Un balance oficial evidencia que, aunque disminuyeron los combates, los grupos armados ilegales fortalecieron nuevas tácticas de ataque, mientras el narcotráfico y la minería ilegal consolidan su poder financiero.
La confrontación armada en Colombia cambió de rostro durante el último cuatrienio. Un consolidado operacional de la Fuerza Pública, comparado entre los gobiernos de Iván Duque (2018-2022) y Gustavo Petro (2022-2026), muestra que el país pasó de una guerra marcada por enfrentamientos directos a un escenario en el que predominan los ataques selectivos, el uso de drones y el fortalecimiento de las economías criminales.
Las cifras oficiales, conocidas durante la rendición de cuentas del sector Defensa y analizadas revelan que los ataques contra la Fuerza Pública aumentaron de 460 a 1.102, mientras que los hostigamientos crecieron de 128 a 516, a pesar de que los combates entre tropas y organizaciones armadas ilegales descendieron de 1.953 a 1.685.
Uno de los cambios más significativos del conflicto fue la incorporación masiva de sistemas aéreos no tripulados (UAS) por parte de los grupos armados ilegales.
Durante el gobierno Petro se registraron 371 ataques con drones, una modalidad que no figuraba en el cuatrienio anterior y que, según fuentes militares, se concentra en corredores estratégicos como Catatumbo, Arauca, norte del Cauca, Bajo Cauca antioqueño, Guaviare, sur de Córdoba y sur de Bolívar, donde el ELN, las disidencias de las Farc y el Clan del Golfo disputan el control de rutas del narcotráfico y otras economías ilegales.
El impacto ha sido considerable: 297 militares resultaron heridos por este tipo de ataques y 23 uniformados murieron como consecuencia de estas nuevas tácticas de guerra.
El informe también evidencia una transformación en la lucha antidrogas. Mientras las acciones contra los cultivos ilícitos disminuyeron drásticamente —las matas de coca afectadas pasaron de más de 213 millones a 42,5 millones—, las incautaciones alcanzaron niveles históricos.
Entre los principales resultados figuran:
- 9.261 capturas por narcotráfico, frente a 6.897 del periodo anterior.
- 2,31 millones de kilogramos de cocaína incautados, frente a 1,38 millones en el gobierno Duque.
- Incremento en los decomisos de marihuana, heroína, hoja de coca e insumos químicos.
Estos resultados coinciden con el crecimiento de los cultivos ilícitos.
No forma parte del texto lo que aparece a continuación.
theorem test_decode_worked :
    decode 0x52284003 = .ok (.ldw 17 2 0 3) ∧
    decode 0xFD00000C = .ok (.wide 0xC) ∧
    decode 0x0A4906A0 = .ok (.addi 18 9 false 0 0x6A0) ∧
    decode 0x066A5A00 = .ok (.add 19 10 11 false true 0) ∧
    decode 0x21928802 = .ok (.cmplt 3 0 18 17 false false 0) ∧
    decode 0x2E92892C = .ok (.lut3 20 18 17 false false 0x96) ∧
    decode 0x41CFFFFA = .ok (.br 3 true 0 (-6)) ∧
    decode 0xFE00000A = .ok (.mod 2 true) ∧
    decode 0xFC000005 = .ok (.stall 5) := by
  decide

/-! ### States for the witnesses -/

/-- A node that runs, with a vector context. -/
def node0 : Node :=
  { stt := .running, vec := some {}, pc := 0x1000, tvec := 0x1010, begun := true,
    g := [(8, { val := 7, live := true }), (9, { val := 3, live := true })] }
/-- Event 0 is contributed to by the node, event 1 is another's, event 2 is observed. -/
def image0 : Image :=
  { w := 1, h := 1, codeOff := 0x1000, code := [0, 0, 0, 0], widths := [1, 4],
    nodes := [{ lcell := 3, slot := 0, prio := 0, vec := true, notv := false, stack := 48, entry := 0, tvec := 0, wstk := 0, wlim := 0 }],
    events := [{ kind := 0, parts := [{ id := 0, pkind := 0, role := 0, obs := false }] }, { kind := 0, parts := [] },
               { kind := 0, parts := [{ id := 0, pkind := 0, role := 0, obs := true }] }] }
/-- A domain of one croft at site 0. -/
def inst0 : Inst := { image := image0, sites := [0], gens := [0] }
/-- Cell `p` runs the node `n` of the instance `i`. -/
def at_ (p : Nat) (n : Node) (i : Inst := inst0) : State :=
  { (State.reset.setInst 0 i).setCell p { inst := some 0, lcell := p % 4, codeOff := 0x1000, codeLen := 16, running := some 0, nodes := [(0, n)] } with cur := p }
/-- The point at which it issues. -/
def pt (p : Nat) (n : Node) : Issue := { p := p, i := 0, c := 0, n := n }

/-- A node with nothing pending issues whatever its instruction names. -/
theorem clear_at (p : Nat) {n : Node} (i : Inst) (h1 : n.stt = .running) (h2 : n.issueAt = 0) (h3 : n.fixed = []) (h4 : n.owed = [])
    (h5 : n.chk = false) (r w : List RegName) : Clear (at_ p n i) (pt p n) r w := by
  refine ⟨?_, ?_, ?_⟩
  · have hc : (at_ p n i).cell p = { inst := some 0, lcell := p % 4, codeOff := 0x1000, codeLen := 16, running := some 0, nodes := [(0, n)] } := by
      simp [at_, State.setCell, State.setInst, State.cell, State.reset, Tab.getD, Tab.get?, Tab.set]
    have hn : (at_ p n i).node? p 0 = some n := by
      simp [State.node?, hc, Cell.node?, Tab.get?]
    have hr : (at_ p n i).run? = some (0, n) := by
      have hcur : (at_ p n i).cur = p := rfl
      simp [State.run?, hcur, hc, hn, h1]
    have hl : n.landed 0 = n := by
      cases n; simp_all [Node.landed]
    have hcur : (at_ p n i).cur = p := rfl
    simp [State.issuePoint, hr, hcur, hc, h2, hl, pt]
  · simp [pt, Node.owes, h4]
  · simp [pt, Node.early, h5]

theorem witness_point (p : Nat) {n : Node} (i : Inst) (h1 : n.stt = .running) (h2 : n.issueAt = 0) (h3 : n.fixed = []) (h4 : n.owed = [])
    (h5 : n.chk = false) : (at_ p n i).issuePoint = some (pt p n) := (clear_at p i h1 h2 h3 h4 h5 [] []).point

/-! ### Witnesses: states and operands that meet the hypotheses of each statement -/

/-- The node as it stands, and in the ways that the statements distinguish. -/
abbrev clear0 (p : Nat) (r w : List RegName) : Clear (at_ p node0) (pt p node0) r w := clear_at p inst0 rfl rfl rfl rfl rfl r w
theorem steady0 (p : Nat) : Steady (at_ p node0) (pt p node0) := fun h => absurd (show false = true from h) (by decide)

theorem witness_IntegerResults :
    Clear (at_ 3 node0) (pt 3 node0) [.g 8, .g 9] [.g 17] ∧ Clear (at_ 3 node0) (pt 3 node0) [.g 8, .g 9, .p 3] [.g 17] ∧
    Steady (at_ 3 node0) (pt 3 node0) := ⟨clear0 _ _ _, clear0 _ _ _, steady0 _⟩
theorem witness_ImmediateResults :
    Clear (at_ 3 node0) (pt 3 node0) [.g 8] [.g 17] ∧ Clear (at_ 3 node0) (pt 3 node0) [] [.g 17] ∧
    Steady (at_ 3 node0) (pt 3 node0) := ⟨clear0 _ _ _, clear0 _ _ _, steady0 _⟩
theorem witness_CompareResults :
    (∀ comb ∈ [0#2, 1#2, 2#2], comb ≠ 3#2 ∧ Clear (at_ 3 node0) (pt 3 node0) ([.g 8, .g 9] ++ if comb = 0#2 then [] else [.p 1]) [.p 1]) ∧
    Clear (at_ 3 node0) (pt 3 node0) [.g 8] [.p 1] ∧ Steady (at_ 3 node0) (pt 3 node0) :=
  ⟨fun c hc => ⟨by revert c; decide, clear0 _ _ _⟩, clear0 _ _ _, steady0 _⟩
theorem witness_BitFieldMultiplyResults :
    Clear (at_ 3 node0) (pt 3 node0) [.g 8] [.g 17] ∧ Clear (at_ 3 node0) (pt 3 node0) [.g 8, .g 9] [.g 17] ∧
    Clear (at_ 3 node0) (pt 3 node0) [.g 8, .g 9, .g 17] [.g 17] ∧ Steady (at_ 3 node0) (pt 3 node0) :=
  ⟨clear0 _ _ _, clear0 _ _ _, clear0 _ _ _, steady0 _⟩

/-- NCTL.DZT is set. -/
def nodeDzt : Node := { node0 with nctl := 0x10 }
theorem witness_DivideResults :
    Clear (at_ 3 node0) (pt 3 node0) [.g 8, .g 9] [.g 17] ∧ Steady (at_ 3 node0) (pt 3 node0) ∧ node0.getG 9 ≠ 0 ∧
    node0.getG 10 = 0 ∧ node0.nctl.getLsbD 4 = false ∧
    Clear (at_ 3 nodeDzt) (pt 3 nodeDzt) [.g 8, .g 10] [.g 17] ∧ Steady (at_ 3 nodeDzt) (pt 3 nodeDzt) ∧
    nodeDzt.getG 10 = 0 ∧ nodeDzt.nctl.getLsbD 4 = true :=
  ⟨clear0 _ _ _, steady0 _, by decide, by decide, by decide, clear_at 3 inst0 rfl rfl rfl rfl rfl _ _, fun h => absurd h (by decide),
   by decide, by decide⟩
theorem witness_AddressResults :
    Clear (at_ 3 node0) (pt 3 node0) [.a 1, .g 8] [.a 2] ∧ Clear (at_ 3 node0) (pt 3 node0) [.g 8, .g 9] [.a 2] ∧
    Clear (at_ 3 node0) (pt 3 node0) [.a 1] [.g 17] ∧ Clear (at_ 3 node0) (pt 3 node0) [.a 1, .a 2] [.g 17] ∧
    Clear (at_ 3 node0) (pt 3 node0) [.a 1] [.a 2] ∧ Steady (at_ 3 node0) (pt 3 node0) :=
  ⟨clear0 _ _ _, clear0 _ _ _, clear0 _ _ _, clear0 _ _ _, clear0 _ _ _, steady0 _⟩

/-- Every exception traps, and g8 holds the greatest FP32 value. -/
def nodeFpte : Node := { node0 with nctl := 0x3E0, g := [(8, { val := 0x7F7FFFFF, live := true })] }
theorem witness_FloatResults :
    Clear (at_ 3 node0) (pt 3 node0) [.g 8, .g 9] [.g 17] ∧ Steady (at_ 3 node0) (pt 3 node0) ∧ node0.fpte = 0 ∧
    Clear (at_ 3 nodeFpte) (pt 3 nodeFpte) [.g 8, .g 8] [.g 17] ∧ Steady (at_ 3 nodeFpte) (pt 3 nodeFpte) ∧ nodeFpte.fpte ≠ 0 ∧
    (fpSqrt fp32 nodeFpte.rnd nodeFpte.sat (nodeFpte.getG 10).toNat).2 &&& nodeFpte.fpte = 0 ∧
    (fpAdd fp32 nodeFpte.rnd nodeFpte.sat (nodeFpte.getG 8).toNat (nodeFpte.getG 8).toNat).2 &&& nodeFpte.nctl.extractLsb' 5 5 ≠ 0 ∧
    (fpMul fp32 nodeFpte.rnd nodeFpte.sat (nodeFpte.getG 8).toNat (nodeFpte.getG 8).toNat).2 &&& nodeFpte.nctl.extractLsb' 5 5 ≠ 0 :=
  ⟨clear0 _ _ _, steady0 _, by decide, clear_at 3 inst0 rfl rfl rfl rfl rfl _ _, fun h => absurd h (by decide), by decide,
   by decide +kernel, by decide +kernel, by decide +kernel⟩
theorem witness_FloatCompareResults :
    Clear (at_ 3 node0) (pt 3 node0) [.g 8, .g 9] [.p 1] ∧ Steady (at_ 3 node0) (pt 3 node0) := ⟨clear0 _ _ _, steady0 _⟩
Según el Sistema Integrado de Monitoreo de Cultivos Ilícitos (SIMCI), Colombia cerró 2024 con 261.000 hectáreas sembradas con coca, la cifra más alta registrada desde que existe ese sistema de medición.
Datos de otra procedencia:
-- ==== Sys2Proof/Proofs/Reset.lean ====
section
/-! PROOFS. What reset leaves: the state after reset lists no record, so each record reads as its default. -/

namespace Sys2Proof.Machine

/-! ### Records of the reset state -/

@[simp] theorem State.reset_cell (p : Nat) : State.reset.cell p = {} := rfl
@[simp] theorem State.reset_ring (die : Nat) : State.reset.ring die = {} := rfl
@[simp] theorem State.reset_island (i : Nat) : State.reset.island i = {} := rfl
@[simp] theorem State.reset_port (n : Nat) : State.reset.port n = {} := rfl

/-- A slot that no cell lists is IDLE (R13). -/
@[simp] theorem State.reset_node? (p i : Nat) : State.reset.node? p i = none := rfl

theorem State.reset_memOk : State.reset.MemOk := Memory.wf_nil

/-! ### The registers of the default records -/

/-- No instance, no running slot, no seal and no counted error (R8, R12). -/
theorem State.reset_cell_registers (p : Nat) :
    (State.reset.cell p).inst = none ∧ (State.reset.cell p).running = none ∧ (State.reset.cell p).isSealed = false ∧
      (State.reset.cell p).secnt = 0 := by
  rw [State.reset_cell]
  exact ⟨rfl, rfl, rfl, rfl⟩

/-- The report ring of a die is empty and begins at 0x16000 (R349). -/
theorem State.reset_ring_registers (die : Nat) :
    (State.reset.ring die).base = 0x16000 ∧ (State.reset.ring die).head = 0 ∧ (State.reset.ring die).tail = 0 := by
  rw [State.reset_ring]
  exact ⟨rfl, rfl, rfl⟩

/-- An island asks for level 7 with no thermal cap below it, and is not off (R374). -/
theorem State.reset_island_registers (i : Nat) :
    (State.reset.island i).req = 7 ∧ (State.reset.island i).tcap = 7 ∧ (State.reset.island i).off = false := by
  rw [State.reset_island]
  exact ⟨rfl, rfl, rfl⟩

theorem State.reset_port_down (n : Nat) : (State.reset.port n).up = false := by rw [State.reset_port]

end Sys2Proof.Machine

open Sys2Proof.Machine

/-- Settles O60: the lists and the package's registers are fields of the reset state; cells, rings, islands and ports read as
their defaults. -/
theorem resetValues : Obligations.ResetValues := by
  unfold Obligations.ResetValues
  refine ⟨?_, State.reset_memOk⟩
  exact ⟨rfl, rfl, rfl, rfl, rfl, rfl, rfl, State.reset_cell_registers, State.reset_node?, State.reset_ring_registers, rfl,
    State.reset_island_registers, State.reset_port_down⟩
end

section
/-! PROOFS. Translations that a station has cached, and a destination that a command ending unexecuted does not poison. -/

namespace Sys2Proof.Machine

/-! ### Where poison enters the checks of an access -/

/-- A translation that the station has cached is not walked for (R314). -/
theorem translate_poison_of_cached (s : State) (l : List Nat) (station root va : Nat)
    (h : ((s.croft station).tlb.find? (fun t => decide (t.root = root) && decide (t.vpn = va / 2 ^ pageBits t.level))).isSome) :
    translate { s with poison := l } station root va = translate s station root va := by
  obtain ⟨t, ht⟩ := Option.isSome_iff_exists.mp h
  have hl : (({ s with poison := l } : State).croft station).tlb = (s.croft station).tlb := rfl
  unfold translate
  rw [hl, ht]
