-- ==== Sys2Proof/Machine/Halfword.lean ====
section
/-! DEFINITION. The half-word arithmetic layer: the 16-bit primitives and the Word32 functions Xor32,
Add32, Rotl32, each on the pair of halves (40_halfword_arithmetic.md R80 to R90). -/

namespace Sys2Proof.Machine

/-- `shl16(a, k)` for k in 0..15 (R83); beyond it no rule applies a shift (U7). -/
def shl16 (a : Half) (k : Nat) : Half :=
  if k ≤ 15 then BitVec.ofNat 16 (a.toNat * 2 ^ k) else Config.shiftLeftBeyond a k

/-- `shr16(a, k)` for k in 1..15, a logical shift (R84); beyond it no rule applies a shift (U7). -/
def shr16 (a : Half) (k : Nat) : Half :=
  if 1 ≤ k ∧ k ≤ 15 then BitVec.ofNat 16 (a.toNat / 2 ^ k) else Config.shiftRightBeyond a k

/-- `lowmask(n)` for n in 1..15 (R84). -/
def lowmask (n : Nat) : Half :=
  if 1 ≤ n ∧ n ≤ 15 then BitVec.ofNat 16 (2 ^ n - 1) else Config.lowmaskBeyond n

/-- `and16` (R85). -/
def and16 (a b : Half) : Half := a &&& b

/-- `or16` (R85). -/
def or16 (a b : Half) : Half := a ||| b

/-- `xor16` (R85). -/
def xor16 (a b : Half) : Half := a ^^^ b

/-- `Xor32`: half by half (R86). -/
def xor32 (x y : Word32) : Word32 := ⟨xor16 x.hi y.hi, xor16 x.lo y.lo⟩

/-- `Add32`: the low halves first, the high halves with the carry; the top carry is discarded (R87, R176). -/
def add32 (x y : Word32) : Word32 :=
  let low := add16 x.lo y.lo
  let high := adc16 x.hi y.hi low.carry
  ⟨high.sum, low.sum⟩

/-- The halves exchanged: the rotation by 16 (R90). -/
def swapHalves (x : Word32) : Word32 := ⟨x.lo, x.hi⟩

/-- One new half of a rotation by n in 1..15, from the old half in its place and the old other half (R90). -/
def rotlHalf (own other : Half) (n : Nat) : Half :=
  or16 (shl16 own n) (and16 (shr16 other (16 - n)) (lowmask n))

/-- `Rotl32(x, n)` for n in 0..15: the identity, or both new halves from both old halves (R90, R178). -/
def rotlLow (x : Word32) (n : Nat) : Word32 :=
  if n = 0 then x else ⟨rotlHalf x.hi x.lo n, rotlHalf x.lo x.hi n⟩

/-- `Rotl32(x, n)` for n in 0..31: from 16 on, the swap and then the rest, one level deep (R90). -/
def rotl32 (x : Word32) (n : Nat) : Word32 :=
  if 16 ≤ n then rotlLow (swapHalves x) (n - 16) else rotlLow x n

end Sys2Proof.Machine
end

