-- ==== Sys2Proof/Machine/Step.lean ====
section
/-! DEFINITION. One step of the machine: while a run is in progress, the word at pc on every element
(10_state.md R27); otherwise the host's next action (60_exceptions.md R163). -/

namespace Sys2Proof.Machine

/-- One step of a run: fetch PROG[pc], execute it, and end the run when pc reaches LEN (R27, R160). -/
def stepRun (s : State) : Host.Outcome State Fault Refusal :=
  match s.fetch with
  | none => .next s.endRun
  | some (.error _) => .fault (.illegalWord s.pc)
  | some (.ok i) =>
    match exec i s with
    | .next t => .next t.endRun
    | .fault f => .fault f
    | .refused r => .refused r

/-- One step between runs: the host's next pending action, if there is one and R163 allows it (log 7, log 8). -/
def stepHost (s : State) : Host.Outcome State Fault Refusal :=
  match s.pending with
  | [] => .fault .noStep
  | a :: rest =>
    match s.serve a rest with
    | some t => .next t
    | none => .fault .hostActionNotAllowed

/-- One step: a run in progress goes on, a ReadStatus of the host answered on the way; else the host acts
(R27, R51, R163; log 7). -/
def step (s : State) : Host.Outcome State Fault Refusal :=
  match s.status with
  | .running => stepRun s.answerStatus
  | .idle => stepHost s
  | .done => stepHost s
  | .rejected => stepHost s

/-- `s` with the word `w` at index pc of its stream and a run in progress, so that the next step issues it:
Load and Start done from outside (log 6). -/
def State.withFetchWord (s : State) (_nbits w : Nat) : State :=
  { s with
    stream := some (streamWithWordAt s.pc (BitVec.ofNat 16 w) (s.stream.getD []))
    status := .running
    err := Err.zero }

end Sys2Proof.Machine
end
El balance oficial muestra avances en la ofensiva contra la minería ilegal, durante el cuatrienio aumentaron las incautaciones de: oro, mercurio, coltán, combustible, dragas y maquinaria pesada. Las autoridades consideran que estas economías ilegales continúan siendo una de las principales fuentes de financiación para las organizaciones criminales.
- Persistente capacidad militar de los grupos ilegales
Las cifras también reflejan la capacidad logística que mantienen las estructuras armadas ilegales. Durante el periodo analizado fueron incautadas más de:
- 10.900 armas cortas.
- 3.400 armas largas.
- Casi dos millones de municiones.
- Más de 50.000 artefactos explosivos.
En cuanto a las bajas de la Fuerza Pública, el consolidado señala que, aunque el número total de uniformados asesinados disminuyó de 289 a 272, las muertes en combate aumentaron de 107 a 129, además de aparecer nuevas modalidades de ataque, como el uso de drones y los llamados dispositivos «pisasuave», que dejaron nueve militares muertos.
El balance oficial refleja que la reducción de los combates no ha significado una disminución de la amenaza armada. Por el contrario, los datos muestran que las organizaciones ilegales han adaptado sus estrategias hacia ataques más tecnológicos y focalizados, mientras fortalecen las economías ilícitas que sostienen su capacidad operativa.
La evolución del conflicto plantea nuevos desafíos para la Fuerza Pública en un escenario donde la guerra ya no se mide únicamente por el número de enfrentamientos, sino por la capacidad de los grupos armados para innovar en sus métodos de ataque y mantener el control sobre territorios estratégicos.